Work instructions = Given the records that follow, return each one verbatim.

BEGIN Extracted material

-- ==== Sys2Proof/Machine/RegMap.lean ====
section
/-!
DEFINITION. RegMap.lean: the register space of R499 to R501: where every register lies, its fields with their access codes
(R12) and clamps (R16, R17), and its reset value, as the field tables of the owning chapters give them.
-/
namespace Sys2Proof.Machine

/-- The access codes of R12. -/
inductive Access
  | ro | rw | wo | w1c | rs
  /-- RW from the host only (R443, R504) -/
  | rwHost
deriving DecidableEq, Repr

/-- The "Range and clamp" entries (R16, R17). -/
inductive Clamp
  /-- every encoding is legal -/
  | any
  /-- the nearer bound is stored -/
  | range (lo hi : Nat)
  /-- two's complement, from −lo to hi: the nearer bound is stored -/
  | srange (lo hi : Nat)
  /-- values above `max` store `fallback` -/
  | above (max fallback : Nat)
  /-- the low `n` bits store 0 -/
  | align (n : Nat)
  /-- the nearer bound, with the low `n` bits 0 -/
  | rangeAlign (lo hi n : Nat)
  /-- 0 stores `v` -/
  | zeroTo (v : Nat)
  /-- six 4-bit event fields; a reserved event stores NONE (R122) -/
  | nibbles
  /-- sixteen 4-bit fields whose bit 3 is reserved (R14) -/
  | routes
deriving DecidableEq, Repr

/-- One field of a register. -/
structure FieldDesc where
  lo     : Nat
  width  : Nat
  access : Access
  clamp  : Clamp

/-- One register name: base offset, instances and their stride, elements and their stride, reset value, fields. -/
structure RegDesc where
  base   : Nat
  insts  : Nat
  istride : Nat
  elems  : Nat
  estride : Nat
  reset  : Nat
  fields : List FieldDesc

END Extracted material

Written response =
-- ==== Sys2Proof/Machine/RegMap.lean ====
section
/-!
DEFINITION. RegMap.lean: the register space of R499 to R501: where every register lies, its fields with their access codes
(R12) and clamps (R16, R17), and its reset value, as the field tables of the owning chapters give them.
-/
namespace Sys2Proof.Machine

/-- The access codes of R12. -/
inductive Access
  | ro | rw | wo | w1c | rs
  /-- RW from the host only (R443, R504) -/
  | rwHost
deriving DecidableEq, Repr

/-- The "Range and clamp" entries (R16, R17). -/
inductive Clamp
  /-- every encoding is legal -/
  | any
  /-- the nearer bound is stored -/
  | range (lo hi : Nat)
  /-- two's complement, from −lo to hi: the nearer bound is stored -/
  | srange (lo hi : Nat)
  /-- values above `max` store `fallback` -/
  | above (max fallback : Nat)
  /-- the low `n` bits store 0 -/
  | align (n : Nat)
  /-- the nearer bound, with the low `n` bits 0 -/
  | rangeAlign (lo hi n : Nat)
  /-- 0 stores `v` -/
  | zeroTo (v : Nat)
  /-- six 4-bit event fields; a reserved event stores NONE (R122) -/
  | nibbles
  /-- sixteen 4-bit fields whose bit 3 is reserved (R14) -/
  | routes
deriving DecidableEq, Repr

/-- One field of a register. -/
structure FieldDesc where
  lo     : Nat
  width  : Nat
  access : Access
  clamp  : Clamp

/-- One register name: base offset, instances and their stride, elements and their stride, reset value, fields. -/
structure RegDesc where
  base   : Nat
  insts  : Nat
  istride : Nat
  elems  : Nat
  estride : Nat
  reset  : Nat
  fields : List FieldDesc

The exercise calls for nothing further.